Isaac D. Buck
Volume 71, Issue 2, 261-306
As it approaches its tenth birthday, the Patient Protection and Affordable Care Act (ACA) is devolving. Intended to solve problems that had vexed American health care for generations, the ACA built a comprehensive structure by providing more Americans with accessible health insurance, reordering the private insurance market, expanding and reconfiguring Medicaid, and installing rational incentives into America’s health care enterprise. Without question, it was the most important piece of health care legislation since the mid-1960s, and it brought about positive change for millions of Americans.
However, over its short lifespan, the ACA has faced persistent practical, popular, and policy-based challenges. It remains politically tenuous, with the law’s imperfections fueling an uninterrupted barrage of legal, administrative, and regulatory attacks, which, piece by piece, have weakened its overall effectiveness. Instead of installing a comprehensive system, the ACA opted to protect American patients and beneficiaries from the market’s worst effects without any effective means for cost control. Its failure to address the cost of health care has continued to haunt it, making it unclear whether it will fully collapse or whether a mutated version will lumber into the future. Either would be devastating to the future of American health care. This cost challenge is vividly illustrated by the acute pain experienced by those who receive insurance through its newly constructed exchanges, where millions of Americans face rising premiums and deductibles.

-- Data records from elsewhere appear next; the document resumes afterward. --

/-- Rows of the opcode map in format BR (R328), part 0. -/
def brRows0 : List (OpRow BR) :=
  [ { opc := 0x0B0, make := .bra, warp := fun f => f.md == 0 && f.tgt.extractLsb' 0 3 == 0 },
    { opc := 0x0B1, make := .brx, var := fun f => !f.md.getLsbD 17, warp := fun f => f.md == 0 && f.tgt.extractLsb' 0 3 == 0 },
    { opc := 0x0B1, make := .brxG, var := fun f => f.md.getLsbD 17, warp := fun f => f.md == 0x20000 && f.tgt.extractLsb' 0 3 == 0 },
    { opc := 0x0B2, make := .join, warp := fun f => f.md == 0 && f.tgt == 0 && f.g == 7 },
    { opc := 0x0B3, make := .call, warp := fun f => f.md == 0 && f.tgt.extractLsb' 0 3 == 0 },
    { opc := 0x0B4, make := .ret, warp := fun f => f.md == 0 && f.tgt == 0 && f.g == 7 },
    { opc := 0x0B5, make := .exit, warp := fun f => f.md == 0 && f.tgt == 0 },
    { opc := 0x0B6, make := .yield, warp := fun f => f.md == 0 && f.tgt == 0 },
    { opc := 0x0B7, make := .bri, warp := fun f => f.tgt == 0 && f.md.extractLsb' 8 10 == 0 && memBaseOk (f.md.extractLsb' 0 8) && f.md.extractLsb' 0 8 != 0xFF },
    { opc := 0x161, make := .rft, warp := fun f => f.md == 0 && f.tgt == 0 && f.g == 7 },
    { opc := 0x3C0, make := .sbr, slot := inB fun f => f.md == 0 && f.tgt.extractLsb' 0 6 == 0 },
    { opc := 0x3C1, make := .sbrq, slot := inB fun f => f.md.extractLsb' 4 14 == 0 && f.tgt.extractLsb' 0 6 == 0 },
    { opc := 0x3C2, make := .loopi, slot := inB fun f => f.tgt.extractLsb' 0 6 == 0 },
    { opc := 0x3C3, make := .loopb, slot := inB fun f => f.md.extractLsb' 0 16 == 0 && f.tgt.extractLsb' 0 6 == 0 },
    { opc := 0x3C4, make := .syncl, slot := inB fun f => f.md == 0 && f.tgt == 0 },
    { opc := 0x3C5, make := .shalt, slot := inB fun f => f.md == 0 && f.tgt == 0 } ]

/-- Rows of the opcode map in format BR (R328), part 1. -/
def brRows1 : List (OpRow BR) :=
  [ { opc := 0x3C6, make := .scall, slot := inB fun f => f.md == 0 && f.tgt.extractLsb' 0 6 == 0 },
    { opc := 0x3C7, make := .sret, slot := inB fun f => f.md == 0 && f.tgt == 0 },
    { opc := 0x3C8, make := .sbrm, slot := inB fun f => f.md.extractLsb' 3 15 == 0 && f.tgt.extractLsb' 0 6 == 0 } ]

/-- The opcode map of format BR (R328). -/
def brRows : List (OpRow BR) := brRows0 ++ brRows1

/-- Rows of the opcode map in format TILE (R328), part 0. -/
def tileRows0 : List (OpRow TILE) :=
  [ { opc := 0x300, make := .vadd, slot := inV fun f => f.vOk 2 tyFlt true },
    { opc := 0x301, make := .vsub, slot := inV fun f => f.vOk 2 tyFlt true },
    { opc := 0x302, make := .vmul, slot := inV fun f => f.vOk 2 tyFlt true },
    { opc := 0x303, make := .vfma, slot := inV fun f => f.vOk 3 tyFlt true },
    { opc := 0x304, make := .vmin, slot := inV fun f => f.vOk 2 (fun t => tyFlt t || t == 0 || t == 1) false },
    { opc := 0x305, make := .vmax, slot := inV fun f => f.vOk 2 (fun t => tyFlt t || t == 0 || t == 1) false },
    { opc := 0x306, make := .vabs, slot := inV fun f => f.vOk 1 (fun t => tyFlt t || t == 0) false },
    { opc := 0x307, make := .vexp2, slot := inV fun f => f.vOk 1 (· == 8) true },
    { opc := 0x308, make := .vtanh, slot := inV fun f => f.vOk 1 (· == 8) true },
    { opc := 0x309, make := .vrcp, slot := inV fun f => f.vOk 1 (· == 8) true },
    { opc := 0x30A, make := .vrsq, slot := inV fun f => f.vOk 1 (· == 8) true },
    { opc := 0x30B, make := .vcmp, slot := inV fun f => 
      ty32 f.ty && f.ax == 0 && f.menOk && (decide (f.sub ≤ 5) || (f.ty == 8 && decide (f.sub ≤ 7))) &&
      tmOk f.dt && thOk f.ta && thOk f.tb && f.tc == 0 },
    { opc := 0x30C, make := .vsel, slot := inV fun f => f.ty == 0 && f.ax == 0 && f.menOk && f.sub == 0 && thOk f.dt && thOk f.ta && thOk f.tb && tmOk f.tc },
    { opc := 0x30D, make := .vcvt, slot := inV fun f => 
      let st := f.tb.extractLsb' 0 5
      tyVcvt f.ty && tyVcvt st && (ty32 f.ty || ty32 st) && f.ax == 0 && f.menOk && rmOk f.rm && thOk f.dt && thOk f.ta && f.tc == 0 &&
      partOk (if ty32 f.ty then st else f.ty) f.tb },
    { opc := 0x30E, make := .vmaxe, slot := inV fun f => tyCvtq f.ty && f.ax == 0 && f.md == 0 && f.dt == 0 && thOk f.ta && f.tb == 0 && f.tc == 0 },
    { opc := 0x30F, make := .vcvtq, slot := inV fun f => tyCvtq f.ty && f.tb.extractLsb' 0 5 == 0 && f.ax == 0 && f.menOk && rmOk f.rm && thOk f.dt && thOk f.ta && f.tc == 0 && partOk f.ty f.tb } ]

/-- Rows of the opcode map in format TILE (R328), part 1. -/
def tileRows1 : List (OpRow TILE) :=
  [ { opc := 0x310, make := .vrotr, slot := inV fun f => f.rotOk 63 },
    { opc := 0x311, make := .vrotc, slot := inV fun f => f.rotOk 15 },
    { opc := 0x312, make := .vbcr, slot := inV fun f => f.rotOk 63 },
    { opc := 0x313, make := .vbcc, slot := inV fun f => f.rotOk 15 },
    { opc := 0x314, make := .vredr, slot := inV fun f => f.redOk },
    { opc := 0x315, make := .vredc, slot := inV fun f => f.redOk },
    { opc := 0x316, make := .vmov, slot := inV fun f => f.vOk 1 (· == 0) false },
    { opc := 0x317, make := .vand, slot := inV fun f => f.vOk 2 (· == 0) false },
    { opc := 0x318, make := .vor, slot := inV fun f => f.vOk 2 (· == 0) false },
    { opc := 0x319, make := .vxor, slot := inV fun f => f.vOk 2 (· == 0) false },
    { opc := 0x31A, make := .vshl, slot := inV fun f => f.vOk 2 (· == 0) false },
    { opc := 0x31B, make := .vshr, slot := inV fun f => f.vOk 2 (fun t => t == 0 || t == 1) false },
    { opc := 0x31C, make := .viota, slot := inV fun f => f.ty == 0 && f.menOk && f.sub == 0 && thOk f.dt && f.ta == 0 && f.tb == 0 && f.tc == 0 },
    { opc := 0x31D, make := .viadd, slot := inV fun f => f.vOk 2 (fun t => t == 0 || t == 1) false },
    { opc := 0x31E, make := .vimul, slot := inV fun f => f.vOk 2 (fun t => t == 0 || t == 1) false },
    { opc := 0x31F, make := .vrelu, slot := inV fun f => f.vOk 1 (fun t => tyFlt t || t == 0) false } ]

Using lessons from behavioral economics, this Article suggests a reimagining and reordering of the private ACA marketplace in an effort to put it on a more stable financial footing. Tools from the field of behavioral economics—relied upon in the federal Medicare program, public health laws, and employee wellness plans—could be deployed to the ACA marketplaces by creating smarter subsidies that financially reward the most cost-conscious insurance companies. This would sharpen the incentive for insurance companies to seek increasing discounts, lowering the price of care. And no matter the future of the ACA, insights posited here must be part of any future reform effort to address the cost of American health care—an indispensable, but consistently neglected policy goal.